Investment in analytics at the bank level has also helped relationship managers improve connect with clients. "If some client is moving a large deposit from the account or pinging a credit bureau, the feedback loop is real time for the relationship manager to get into the act," says Daruwala. It helped the bank improve its CASA by 3-5% year-on-year in FY23.
When Daruwala took over, the bank's bad loans were more than 15%. Today, net NPAs are lower from 0.5% in FY22 to 0.4% in FY23. "The total NPA is just ₹380 crore," she says. Just a year prior to her joining the bank, Bill Winters had taken over as the CEO of Stanchart's global operations and had presided over a $5 billion capital raise. "Taking provisions was easier as I didn't have any constraints," says Daruwala. Since foreign banks operate in India as wholly owned subsidiaries, it can be an expensive affair as the capital gets deducted from the Tier 1 capital of the parent. Daruwala has not only brought down the bank's bad loans, but also managed to boost the CASA ratio from 32% in FY15 to 55% in FY22.
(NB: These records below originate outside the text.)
-- ==== Sys2Proof/Machine/Ring.lean ====
section
/-! DEFINITION. The header as it passes and as it is acted on: lock, pitching, maps, fires, the arming master, ARM, DISARM and SYNC,
the bulk lane, and the ORPHAN condition with its beacons (04 R180–R202, R212–R235, 05 R236–R262, 12 R552). -/

namespace Sys2Proof.Machine

/-! ### Fields (04 R185–R192) -/

/-- `n` bits of a header from bit `a`; bit 0 is sent first. -/
def hGet (h : BitVec 512) (a n : Nat) : Nat := h.toNat / 2 ^ (512 - a - n) % 2 ^ n

/-- The header with those bits replaced. -/
def hPut (h : BitVec 512) (a n v : Nat) : BitVec 512 :=
  let u := 2 ^ (512 - a - n)
  BitVec.ofNat 512 (h.toNat - hGet h a n * u + v % 2 ^ n * u)

/-- The CRC over header bits 0–495, and the syndrome of a header as received (04 R191, R192). -/
def hdrCrc (h : BitVec 512) : Nat := crc16 (beBytes 62 (h.toNat / 65536))
def syndrome (h : BitVec 512) : Nat := hGet h 496 16 ^^^ hdrCrc h

/-- The header as forwarded: HCRC carries the syndrome on (04 R192). -/
def hSeal (h : BitVec 512) (syn : Nat) : BitVec 512 := hPut h 496 16 (hdrCrc h ^^^ syn)

def syncOk (h : BitVec 512) : Bool := hGet h 0 32 == 0x7C6B3E95
def hFlag (h : BitVec 512) (b : Nat) : Bool := bit (hGet h 144 16) b
def hKey (h : BitVec 512) : BitVec 56 := BitVec.ofNat 56 (hGet h 216 56)

/-- No fire (04 R190). -/
def absentKey : BitVec 56 := BitVec.allOnes 56

/-- A byte carried bit-reversed, and that byte plus one (04 R188, R189). -/
def rev8 (n : Nat) : Nat := (List.range 8).foldl (fun a i => 2 * a + b2n (bit n i)) 0
def addOne (n : Nat) : Nat := rev8 ((rev8 n + 1) % 256)

/-- A field of the header on its way out. -/
def outPut (s : State) (a n v : Nat) : State := { s with out.header := hPut s.out.header a n v }

/-! ### The ORPHAN condition (04 R219, R225, 03 R160) -/

/-- The condition begins, with its entry, its count and its mark; the time is unaligned from then on (08 R362). -/
def orphanEnter (s : State) : State :=
  if s.ring.orphan then s
  else
    let s1 := { s with ring.orphan := true, ring.orphans := s.ring.orphans + 1, t.unaligned := true,
                       gmarks := openIn .orphan s.t.up s.gmarks }
    logE s1 orgUnit 0x0033 0 0 1

/-- A good header with an ORPHAN count of zero ends it; the next comparison is a first alignment (08 R365). -/
def orphanLeave (s : State) : State :=
  if !s.ring.orphan then s
  else
    let r := { s.ring with orphan := false, beaconLock := false, dataLoss := false, beaconing := false }
    let s1 := { s with ring := r, t.firstDue := true, gmarks := closeIn .orphan (s.t.up - 1) s.gmarks }
    logE s1 orgUnit 0x0033 0 1 0

/-! ### Pegs (05 R239–R249, R252, R254) -/

/-- What no longer leaves under a new peg: queued replies, fragments and events, those a lead has handed on among them; a SLOT message under
way is discarded when it ends (05 R247). -/
def pegEmpty (s : State) : State :=
  let c : CmdSt := { s.cmd with replies := [], frags := [], events := [] }
  let w : TwinSt := { s.twin with handed := [], msgs := s.twin.msgs.filter (fun m => m.head? != some 0x0B),
                                  rxDrop := s.twin.rx.head? == some 0x0B }
  { s with cmd := c, twin := w }

/-- A pole's pair under a new peg: unpitched it splits, by the unit itself and counted as a split by request (DESIGN CHOICE, log 99), else its
partner's peg follows (05 R254, 19 R870). -/
def pegPair (s : State) (peg : Nat) (origin : BitVec 16) : State :=
  if s.twin.mode = 0 then s
  else if peg = 0 then twinSplit s origin false
  else { s with twin.partner := if isLead s then peg + 1 else peg - 1 }

/-- A committed peg and hop count: PEG_SET where they change, and what a change of peg discards. A pair follows its pegs, and ends
for a unit left without one (05 R254, 19 R870). -/
def pegSet (s : State) (peg hop : Nat) (origin : BitVec 16) : State :=
  if peg = s.ring.peg ∧ hop = s.ring.hop then s
  else
    let old := s.ring
    let s1 := { s with ring := { s.ring with peg := peg, hop := hop }, t.firstDue := s.t.firstDue || hop != old.hop }
    let s2 := logE s1 origin 0x0030 0 (natW (old.hop * 256 + old.peg)) (natW (hop * 256 + peg))
    if peg = old.peg then s2 else pegPair (pegEmpty s2) peg origin

/-- Whether a PITCH header makes this unit add one to NEXT_PEG (05 R239). -/
def pitchAdds (s : State) (mode : Nat) : Bool :=
  mode == 1 || mode == 4 || mode == 6 || ((mode == 2 || mode == 3) && !isPitched s)

/-- NEXT_PEG as it leaves. -/
def pitchPass (s : State) (mode field : Nat) : State := outPut s 184 8 (if pitchAdds s mode then addOne field else field)

/-- The outcome of a good PITCH header, from the value received (05 R241). -/
def pitchCommit (s : State) (mode field : Nat) : State :=
  let v := rev8 field
  let r := s.ring
  let fits : Bool := decide (1 ≤ v) && decide (v ≤ 60)
  match mode with
  | 1 => pegSet s (if fits then v else 0) v orgHdr
  | 3 => if isPitched s then s else pegSet s (if fits then v else 0) r.hop orgHdr
  | 4 =>
    let takes : Bool := !isPitched s && decide (1 ≤ r.savedPeg) && decide (r.savedPeg ≤ 60) && decide (1 ≤ v) && r.savedHop == v
    pegSet s (if takes then r.savedPeg else r.peg) v orgHdr
  | 5 => if isPitched s && s.twin.mode == 0 && r.peg == v then pegSet s 0 r.hop orgHdr else s
  | 6 => pegSet s r.peg v orgHdr
  | _ => s

/-- A PITCH header by itself: the field passes and the outcome is committed. -/
def pitchHeader (s : State) (mode : Nat) (field : Byte) : State :=
  if ringLive s then pitchCommit (pitchPass s mode field.toNat) mode field.toNat else s

/-! ### Maps (04 R187, 16 R716) -/

def mapPass (s : State) (a : Nat) (on : Bool) : State :=
  if on && isPitched s then outPut s a 64 (hGet s.out.header a 64 ||| 2 ^ s.ring.peg) else s

def mapsPass (s : State) : State := mapPass (mapPass s 272 s.ring.alarmMap) 336 s.ring.faultMap
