-- ==== Sys2Proof/Machine/Decide.lean ====
section
/-! DEFINITION. The decision of each superframe: the packets whose first decision it is, the unit's own decision, and a Span pair's
pooled one (17 R744–R751, 19 R844–R847); periodic checks falling due (13 R598). -/

namespace Sys2Proof.Machine

/-! ### Packets taken and not yet decided (17 R750) -/

/-- The loop of what a task drives, computed for its first request. -/
def firstLoop (s : State) (t : TaskRec) : State :=
  match t.obj with
  | .profile n => heaterLoop s n
  | _ => s

/-- After packet `i` has run on trial: its request, or none where it asks for nothing yet; nothing where it is not a decided long
opcode that has passed its checks. `n` is the number its task took. -/
def trialReq (s : State) (n i : Nat) (p : Packet) (a : Option Answer) : List (Nat × Option Req) :=
  if !isDecided p.opc.toNat p.payload || a.map (fun a => a.status.toNat) != some stAccepted then []
  else
    match taskOf s n with
    | none => []
    | some t => [(i, (taskReq (firstLoop s t) t).map (fun r => { r with slot := some i }))]

/-- One packet taken from a window, on trial. -/
def trialTaken (x : State × List (Nat × Option Req)) (it : Nat × Taken) : State × List (Nat × Option Req) :=
  let s := x.1
  let n := nextTaskNum s
  match packetFate s it.2.pkt, it.2.fwd.bind (fwdOf s) with
  | .run, some f =>
    match f.own with
    | some p =>
      let r := ownRun s p none
      (r.1, x.2 ++ (if f.commit = some false then [] else trialReq r.1 n it.1 p r.2))
    | none => x
  | .run, none =>
    let r := ownRun s it.2.pkt none
    (r.1, x.2 ++ trialReq r.1 n it.1 it.2.pkt r.2)
  | _, _ => x

/-- One part a tail has been sent, on trial. -/
def trialFar (x : State × List (Nat × Option Req)) (it : Nat × FwdIn) : State × List (Nat × Option Req) :=
  if !it.2.ok then x
  else
    let n := nextTaskNum x.1
    let r := farRun x.1 it.2.pkt none
    (r.1, x.2 ++ trialReq r.1 n it.1 it.2.pkt r.2)

/-- Items with their places. -/
def withIdx {α : Type} (l : List α) : List (Nat × α) := l.mapIdx (fun i a => (i, a))

/-- The first requests of packets not yet executed. -/
def trialReqs (s : State) : List (Nat × Option Req) :=
  if isTail s then ((withIdx s.twin.fwdIn).foldl trialFar (s, [])).2 else ((withIdx s.cmd.taken).foldl trialTaken (s, [])).2

/-- A packet that asks for nothing yet is ACCEPTED (17 R750). -/
def trialIdle (s : State) (l : List (Nat × Option Req)) : State :=
  l.foldl (fun (s : State) x => if x.2.isNone then packetVerdict s x.1 { status := vGrant, reason := 0, energy := 0, asked := false } else s) s

/-! ### The unit's own decision (17 R744) -/

/-- The loops run for the packets on trial see the state before the decision. -/
def decideAlone (s : State) : State :=
  let tr := trialReqs s
  trialIdle (decideRun s (tr.filterMap Prod.snd) [] (capsOf s)).1 tr

/-- A decision is still to be made in this superframe. -/
def decideDue (s : State) (p : Nat) : Bool := alive s && s.t.p == p && s.sched.doneSf != some s.t.sf

/-- SCHEDULER_DECISION: at p = 496, but for the members of a Span pair. -/
def execSchedulerDecision (s : State) : Host.Outcome State Fault Refusal :=
  .next (if decideDue s 496 && s.twin.mode != 1 && s.twin.mode != 3 then decideAlone s else s)

/-! ### The pooled decision of a Span pair (19 R844–R846) -/

/-- A class as a REQ carries it. -/
def clsOf (b : Byte) : TaskClass :=
  match b.toNat with
  | 1 => .heat | 2 => .check | 3 => .chore | _ => .keep

/-- A request of the tail. Heat work draws VHTR, and any other with a current (17 R739). -/
def farReq (s : State) (i : Nat) (t : TailReq) : Req :=
  { asker := .tail, slot := none, task := t.task.toNat, cls := clsOf t.cls, energy := t.energy.toNat,
    amps := (t.current.toNat : Rat) / 1000, vhtr := t.current != 0 || t.cls == 1, allow := t.allowance.toNat, born := s.t.sf - t.age.toNat,
    place := i, within := t.allowance != 0, word := 0 }

/-- The caps a REQ reports. -/
def farCapsOf (c : TailCaps) : Caps :=
  { thermal := if c.thermal = 0xFFFF then none else some c.thermal.toNat, amps := (c.current.toNat : Rat) / 1000,
    noVhtr := c.flags.getLsbD 0, sag := c.flags.getLsbD 1 }

/-- A verdict as a GRANT carries it. -/
def outcomeByte (v : Verdict) : Byte :=
  byteOf ((if v.status = vGrant then 0 else if v.status = vDefer then 1 else 2) + 4 * (v.reason % 32))

/-- The GRANT of a decision. -/
def grantBytes (out : List (Req × Verdict)) : List Byte :=
  ((out.filter (fun x => x.1.asker == .tail)).map (fun x => [byteOf x.1.task, outcomeByte x.2])).flatten

/-- The lead decides for both units. -/
def decidePair (s : State) : State :=
  let tr := trialReqs s
  let far : List Req := match s.twin.req with
    | some (_, rs) => rs.mapIdx (fun i t => farReq s i t)
    | none => []
  let caps : Caps := match s.twin.req with
    | some (c, _) => farCapsOf c
    | none => capsOf s
  let r := decideRun s (tr.filterMap Prod.snd) far caps
  let s1 := { trialIdle r.1 tr with twin.req := none }
  if far.isEmpty then s1 else twinSend s1 0x08 (grantBytes r.2)

/-- PAIR_DECISION: at p = 480, at a Span lead. -/
def execPairDecision (s : State) : Host.Outcome State Fault Refusal :=
  .next (if decideDue s 480 && s.twin.mode == 1 then decidePair s else s)

/-- TWIN_REQ. -/
def execTwinReq (caps : TailCaps) (reqs : List TailReq) (s : State) : Host.Outcome State Fault Refusal :=
  .next (if s.twin.mode = 1 then { s with twin.req := some (caps, reqs) } else s)

/-! ### The tail's requests (19 R844, R846, R847) -/

/-- The caps of this unit as a REQ carries them. -/
def tailCaps (s : State) : TailCaps :=
  let c := capsOf s
  { thermal := BitVec.ofNat 16 (match c.thermal with
      | some t => min t 0xFFFE
      | none => 0xFFFF),
    current := BitVec.ofNat 16 (min 65535 (c.amps * 1000).floor.toNat),
    flags := byteOf (packFlags [c.noVhtr, c.sag, capHard s]) }

/-- Class code, energy, current rounded up, allowance and age of a request. An age limit is carried as an allowance of 255 within
it and 0 beyond it (log 42). -/
def tailReq (s : State) (r : Req) : TailReq :=
  { task := byteOf r.task, cls := byteOf (clsCode r.cls), energy := BitVec.ofNat 16 (min r.energy 65535),
    current := BitVec.ofNat 16 (min 65535 (r.amps * 1000).ceil.toNat),
    allowance := byteOf (if r.within then (if r.cls = .heat then min 255 (max 1 r.allow) else 255) else 0),
    age := natW (s.t.sf - r.born) }

def tailReqBytes (t : TailReq) : List Byte :=
  [t.task, t.cls] ++ beBytes 2 t.energy.toNat ++ beBytes 2 t.current.toNat ++ [t.allowance] ++ beBytes 4 t.age.toNat

def tailCapsBytes (c : TailCaps) : List Byte := beBytes 2 c.thermal.toNat ++ beBytes 2 c.current.toNat ++ [c.flags]

/-- What RATIONQ reports at a tail: the energy asked, and no income. -/
def tailRecord (s : State) (rs : List Req) : Decision :=
  let sum (c : TaskClass) : Nat := ((rs.filter (fun r => r.cls == c)).map Req.energy).foldl (· + ·) 0
  { rin := 0, flags := 0, share := pNat s (idSched 0), income := 0, net := 0, heat := sum .heat, check := sum .check,
    chore := sum .chore, ihtr := 0, defers := 0, refuses := 0, missing := missingNow s }

/-- Every request of the tail: those of its tasks and of the parts it has been sent. -/
def tailAll (s : State) (tr : List (Nat × Option Req)) : List Req := taskReqs s s.sched.tasks ++ tr.filterMap Prod.snd

/-- At p = 400 the tail forms its requests and sends them; what its own state does not allow it refuses and counts at once (17 R747, R758). -/
def tailAsk (s0 : State) : State :=
  let s := loopsRun (owedCreate s0)
  let tr := trialReqs s
  let all := tailAll s tr
  let ok := all.filter (fun r => clsAllowed s.u.st r.cls)
  let no := all.filter (fun r => !clsAllowed s.u.st r.cls)
  let ts := ok.map (tailReq s)
  let s1 := { s with sched := { s.sched with last := some (tailRecord s ok), doneSf := some s.t.sf, refusals := s.sched.refusals + no.length },
                     ring.missingRun := missingNow s, twin.req := some (tailCaps s, ts) }
  let s2 := trialIdle (twinSend (askedNone s1 all) 0x07 (tailCapsBytes (tailCaps s) ++ (ts.map tailReqBytes).flatten)) tr
  applyVerdicts s2 (no.map (fun r => (r, { status := vRefuse, reason := 6, energy := r.energy })))

/-- The tail's REQ is due. -/
def tailAskDue (s : State) : Bool := decideDue s 400 && s.twin.mode == 3

/-- One outcome of a GRANT reaches its request; a deferral counts, and a refusal. -/
def grantOne (s : State) (g : Byte × Byte) : State :=
  match s.twin.req with
  | none => s
  | some (c, ts) =>
    match (tailAll s (trialReqs s)).find? (fun r => byteOf r.task == g.1), ts.any (fun t => t.task == g.1) with
    | some r, true =>
      let k := g.2.toNat % 4
      let v : Verdict := { status := if k = 0 then vGrant else if k = 1 then vDefer else vRefuse, reason := g.2.toNat / 4 % 32,
                           energy := r.energy, far := true }
      let s1 := { s with twin.req := some (c, ts.filter (fun t => t.task != g.1)),
                         sched := { s.sched with deferrals := s.sched.deferrals + b2n (v.status == vDefer),
                                                 refusals := s.sched.refusals + b2n (v.status == vRefuse) } }
      applyVerdicts s1 [(r, v)]
    | _, _ => s

/-- The outcomes of a GRANT: checks first, so that a bridge's word carries its tone or not. -/
def grantTake (s : State) (gs : List (Byte × Byte)) : State :=
  let chk (g : Byte × Byte) : Bool := (taskOf s g.1.toNat).any (fun t => t.cls == .check)
  (gs.filter chk ++ gs.filter (fun g => !chk g)).foldl grantOne s

/-- TWIN_GRANT. -/
def execTwinGrant (outcomes : List (Byte × Byte)) (s : State) : Host.Outcome State Fault Refusal :=
  .next (if s.twin.mode = 3 then grantTake s outcomes else s)

/-- TAIL_GRANT_TIMEOUT: at p = 506, requests with no GRANT are deferred with reason BUDGET. -/
def execTailGrantTimeout (s : State) : Host.Outcome State Fault Refusal :=
  .next (
    if s.twin.mode ≠ 3 ∨ s.t.p ≠ 506 then s
    else
      match s.twin.req with
      | some (_, ts) => { grantTake s (ts.map (fun t => (t.task, byteOf (1 + 4 * 1)))) with twin.req := none }
      | none => s)

/-! ### Periodic checks (13 R598) -/

/-- PERIODIC_CHECK_DUE: at p = 0 the channels due form one task of client 0; with no place for it, it waits for the next decision (17
R743). -/
def execPeriodicCheckDue (s : State) : Host.Outcome State Fault Refusal :=
  .next (if s.t.p ≠ 0 ∨ periodicOwed s ∨ !alive s then s else periodicCreate s)

end Sys2Proof.Machine
end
The clean-up on the books has come along with increased risk-mitigating mechanisms, including monitoring tools. For instance, the bank has deployed analytics tool 'Mosaic', which provides real-time financial analytics. "There was a time when you wouldn't know if a promoter took money out from another company, as these are related parties. Today we have tools that give us that information," says Daruwala. The analytics tool is so exhaustive that the bank will also know in time if its corporate client is defaulting on its statutory dues! Learning lessons from the past has also influenced the bank's decision to stay away from certain sectors. "Even in construction we might look at funding a L&T, but staying away from lesser-known realtors," says Daruwala. The checks and balances approach also meant that before a loan proposal gets to the table, the team should have done a plant visit.
Effectively, StanChart has managed to bury the ghost of its past with a new look at the future. Daruwala sums it up better: "Banking is not complicated. It's just about being common-sensical."